### [TASK ITEM]
Every entry below is to be copied exactly, with nothing omitted.

### [Stored entries]
*** Begin section ***

-- ==== Sys2Proof/Syntax.lean ====
section
/-! DEFINITION. The instructions and events of the Prizo ISA, one constructor for each row of the opcode table
(R71 to R87 for the encodings). Operand fields keep the widths of their encodings, and a field split over two
places of the word is one operand here. An event of the table carries the place it happens at. -/

namespace Sys2Proof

*** End section ***

### [OUTPUT OF THE TASK]
-- ==== Sys2Proof/Syntax.lean ====
section
/-! DEFINITION. The instructions and events of the Prizo ISA, one constructor for each row of the opcode table
(R71 to R87 for the encodings). Operand fields keep the widths of their encodings, and a field split over two
places of the word is one operand here. An event of the table carries the place it happens at. -/

namespace Sys2Proof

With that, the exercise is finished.